XXXV. Bölüm: Tanrılar Ordusu (Ⅱ. Kısım)

1.2K 132 55
                                    


Yoongi, Seth'le ne yaptığı ve avluda söyledikleri hakkında konuşmamakta kararlıydı. Jungkook da benim gibi birkaç kez sormak istemiş ama cümlesini bile tamamlayamadan Yoongi tarafından susturulmuştu. Bizden bir şeyler saklayacağını düşünme ihtimalinden hoşlanmasam da kendinden emin bir hali vardı. Bu yüzden her ne oluyorsa ona güvenmeyi seçecektim, her zamanki gibi.

''Şimdi orada bir ay mı geçmiş oldu?'' dedi Jungkook, omuzlarını pencere pervazına yaslamış, yıldızlı gökyüzünü izliyordu.

''Büyük ihtimalle.'' diye yanıtladı Yoongi.

''Kıyamet alametlerinden bahsetiyordunuz.
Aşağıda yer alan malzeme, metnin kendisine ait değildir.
/-- Every image is reloaded: the frames run on and the saved tasks are TAKEN again (R103, R264). What the image does not hold
(R136) stays the frame's own, but the last fault, which becomes that of the saved frame (DESIGN CHOICE, assumption 138). A stop
already requested of a frame is met at once (R145), and what its orphan stop held goes on (R301). -/
def Dev.restored (d : Dev) (c : BitVec 12) : Dev :=
  let x := d.ctx c
  if x.state != .restoring then d
  else match d.mkt.saves.find? fun s => s.ctx == c && s.gen == x.saveGen with
    | none => d
    | some s =>
      let fs := allFrames.filter fun f => (d.frame f).state == .restoring && (d.frame f).ctx == c
      let d := fs.foldl (fun d f =>
        let fr := d.frame f
        match s.images.find? fun i => some i.task == fr.task with
        | none => d
        | some i =>
          let d := { d with mem := d.mem.copyRange (i.pa + 0xC0000) (lsAddr f 0) 0x800000 }
          let d := d.updTask i.task fun t => { t with state := .taken, frame := some f }
          d.setFrame f { i.st with
            arr := { i.st.arr with acc := d.imageAccs i }
            geom := fr.geom, svc := fr.svc, stall := fr.stall, stallV := fr.stallV, guardWork := fr.guardWork
            guardRun := fr.guardRun, ramp := { fr.ramp with level := 0, startHold := false }, cycles := fr.cycles
            chunks := fr.chunks, preempt := fr.preempt, step := fr.step, stepWait := fr.stepWait
            state := .running, task := some i.task, held := none, granted := none, wantTake := false }) d
      let d := d.updCtx c fun x => { x with state := .active, orphanStop := false }
      let d : Dev := { d with mkt := { d.mkt with saves := d.mkt.saves.filter (·.ctx != c) } }
      (fs.foldl (fun d f => d.settle f) d).resumeGraphs

/-- The scheduler core unbinds a context; with no task TAKEN it is over at once (R254). -/
def Dev.unbindCtx (d : Dev) (c : BitVec 12) : Dev :=
  let x := d.ctx c
  if !x.bound || x.unbinding || !d.schedUp || x.state == .saving || x.state == .restoring then d
  else (d.setCtx c { x with unbinding := true }).unbindIfOver c

/-- PREEMPT_WAIT has passed and tasks are still TAKEN (R254). Instruction-boundary preemption needs the context's
INSN_PREEMPT and the feature of that name in use (R300). -/
def Dev.preemptWait (d : Dev) (c : BitVec 12) : Dev :=
  let x := d.ctx c
  if d.schedUp && x.unbinding && x.insnPreempt && d.hif.agreed.getLsbD 2 && x.state == .active && d.ctxBusy c then
    let d := d.beginSave c
    (d.ctxFrames c).foldl (fun d f => d.settle f) d
  else d

/-- The scheduler core moves idle frames between stalls; flagged and excluded frames that are idle leave theirs and
leave service (R25, R253). -/
def Dev.reallocate (d : Dev) (ms : List (FrameId × Option Nat)) : Dev :=
  if !d.schedUp then d
  else
  let d := ms.foldl (fun d m =>
    let fr := d.frame m.1
    if !(fr.free && fr.svc.insvc) then d
    else match m.2 with
      | none => d.setFrame m.1 { fr with stallV := false, stall := 0, wantTake := false }
      | some s => if s < 384 then d.setFrame m.1 { fr with stallV := true, stall := BitVec.ofNat 9 s, wantTake := false }
        else d) d
  let out := (allFrames.filter fun f =>
    let fr := d.frame f
    fr.svc.insvc && fr.free && (fr.svc.flagged || fr.svc.excluded)).map fun f =>
      (f, if (d.frame f).svc.flagged then 0x2 else 0x4)
  d.leaveService out

/-! ### Saving (R255, R259–R263, R265, R301) -/

/-- DRAM regions pinned on a comb die (R198). -/
def Memory.pinnedOn (m : Memory) (cd : Nat) : List Nat :=
  (List.range 384).filter fun n => match m.region.toList[n]? with
    | some g => g.pinned && g.cd.toNat == cd
    | none => false

/-- Where a save puts the image of a frame (R263): in a region pinned on the frame's comb die, at a place that a free
value picks, or anywhere in DRAM when its die has no such region (DESIGN CHOICE, assumption 31). -/
def Dev.imagePlace (d : Dev) (r : Nat) (f : FrameId) : Nat :=
  let ns := d.mem.pinnedOn (dieOf f)
  if !ns.isEmpty then
    (ns[r % ns.length]?).getD 0 * 2 ^ 30 + r / 384 % (16384 - 24 * 140) * 0x10000 + f.val % 24 * 0x8C0000
  else r % (0x600000 - 384 * 140) * 0x10000 + f.val * 0x8C0000

/-- The sequencer state of an image (R136, R185, R261): the parts R261 lists, in its order, each at its natural width (DESIGN
CHOICE, assumption 32). -/
def Frame.seqBytes (fr : Frame) : List Byte :=
  let r := fr.regs
  le 8 fr.pc.toNat ++ r.s.toList.flatMap (fun v => le 8 v.toNat) ++ r.a.toList.flatMap (fun v => le 8 v.toNat)
    ++ r.t.toList.flatMap (fun v => le 64 v.desc.toNat) ++ packBools (r.t.toList.map (·.valid))
    ++ r.k.toList.flatMap (fun v => le 32 v.toNat) ++ r.ac.toList.flatMap (fun v => le 4 v.toNat)
    ++ r.mc.toList.flatMap (fun v => le 4 v.toNat) ++ fr.eff.toList.flatMap (fun v => le 16 v.toNat)
    ++ le 8 fr.fmtFlags.toNat ++ fr.chans.toList.flatMap (fun c => le 8 c.v.toNat)
    ++ packBools (fr.chans.toList.map (·.crc32)) ++ packBools (fr.arr.keep.toList.map (·.isSome))

/-- A row of the array holds two half-limb weights in each cell (R70). -/
def halfRow (v : Vector (Option Kept) 7) (row : Nat) : Bool :=
  (List.zip slotGroups v.toList).any fun p => match p.2 with
    | some k => k.half && decide (row / p.1.1.groupRows = p.1.2)
    | none => false

/-- A plane of a weight-limb set: 16,384 limbs in 16-bit containers, row by row; a container of a half-limb row holds the two half
limbs of its cell, a byte each (R66, R70, R261; DESIGN CHOICE, assumption 32). -/
def limbPlane (m : SMap Cell) (v : Vector (Option Kept) 7) (l : Cell → Int) : List Byte :=
  let at_ (r c : Nat) : Int := l ((m.get? (r * 256 + c)).getD {})
  (List.range 128).flatMap fun r => (List.range 128).flatMap fun c =>
    if halfRow v r then le 1 (BitVec.ofInt 8 (at_ r (2 * c))).toNat ++ le 1 (BitVec.ofInt 8 (at_ r (2 * c + 1))).toNat
    else le 2 (BitVec.ofInt 16 (at_ r c)).toNat

/-- Write one frame image (R261). Image traffic that the movers carry does not count in FRM_MOVER.CHUNKS (R147; DESIGN CHOICE,
assumption 117). -/
def Dev.writeImage (d : Dev) (f : FrameId) (t : TaskRef) (pa : Nat) : Dev × Image :=
  let fr := d.frame f
  let n := d.fresh
  let q := fr.seqBytes
  let rest := (List.range (0x4000 - q.length)).map fun i => Config.lostByte n (pa + q.length + i)
  let acc (k : Nat) : Acc := (fr.arr.acc.get? k).getD {}
  let psn := packBools ((List.range 65536).map fun k => (acc k).poison)
  let sets := [(fr.arr.active, fr.arr.keep), (fr.arr.shadow, fr.arr.next)].flatMap fun m =>
    [Cell.l0, Cell.l1, Cell.l2].flatMap fun l => limbPlane m.1 m.2 l
  let accs := (List.range 65536).flatMap fun k => le 8 (acc k).v.toNat
  let d := d.write pa (q ++ rest ++ psn ++ zeros 0xA000 ++ sets ++ accs)
  ({ d with mem := d.mem.copyRange (lsAddr f 0) (pa + 0xC0000) 0x800000, fresh := n + 1 },
    { pa := pa, frame := f, colgrp := fr.geom.colgrp, task := t, st := fr })

/-- Every write of the images is acknowledged: the tasks are SAVED, and COMPLETE is written last (R260, R262). -/
def Dev.finishSave (d : Dev) (c : BitVec 12) : Dev :=
  let fs := d.ctxFrames c
  let (d, r) := d.draw
  let (d, is) := fs.foldl (fun (a : Dev × List Image) f =>
    match (a.1.frame f).task with
    | none => a
    | some t =>
      let (d, i) := a.1.writeImage f t (a.1.imagePlace r.toNat f)
      ((d.updTask t fun x => { x with state := .saved, frame := none }).endOnFrame f, a.2 ++ [i])) (d, [])
  let x := d.ctx c
  let sa := x.saveArea.toNat
  -- the task slot of a Market-block entry is the image's number (DESIGN CHOICE, assumption 139)
  let table := is.flatMap fun i => le 8 i.pa ++ le 2 i.frame.val ++ le 2 i.colgrp ++ le 4 0
  let d := d.write (sa + 0x0A) (le 2 is.length)
  let d := d.write (sa + 0x40) (table ++ zeros (6144 - table.length))
  let d := d.write (sa + 0x2000) (le 8 (BitVec.ofInt 64 x.deficit).toNat ++ le 8 x.fmtFlags.toNat ++ le 8 x.offerSeq ++ zeros 40
    ++ (List.zip (List.range is.length) is).flatMap fun p =>
      le 8 p.1 ++ le 8 p.2.task.graph ++ le 8 p.2.task.idx ++ le 8 p.1 ++ zeros 32)
  let d := d.write (sa + 0x38) (le 8 x.saveGen.toNat)
  let img : SaveImg := { ctx := c, gen := x.saveGen, images := is }
  let d := { d with mkt := { d.mkt with saves := (d.mkt.saves.filter fun (s : SaveImg) => s.ctx != c) ++ [img] } }
  let d := d.setCtx c { x with
    state := if x.saveFault then .faulted else .saved, saveFault := false, bound := false, stall := 0xFFFF
    unbinding := false }
  let d := is.foldl (fun d i => d.trace 3 i.frame.val c.toNat) d
  if x.orphanStop then d.irq 3 else d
Onlarla tek başına baş edebilir mi?''

''Onun kim olduğunu unutma.'' Elindeki kadehi masanın üzerine bırakarak ayağa kalktı. ''Bunu söylemekten hoşnut değilim ama yıllarca benim ve destekçilerimin saldırılarıyla kolayca başa çıktı. Birkaç sıkıntı onun için sorun olmayacaktır."

''Birkaç sıkıntıdan kastın ne?'' dediğimde bana doğru dönmüştü. Üzerinde Seth'in gönderdiği zırhlı bir kıyafet vardı. Ve bir tanrıya yakışır giyimiyle büyüleyici görünüyordu.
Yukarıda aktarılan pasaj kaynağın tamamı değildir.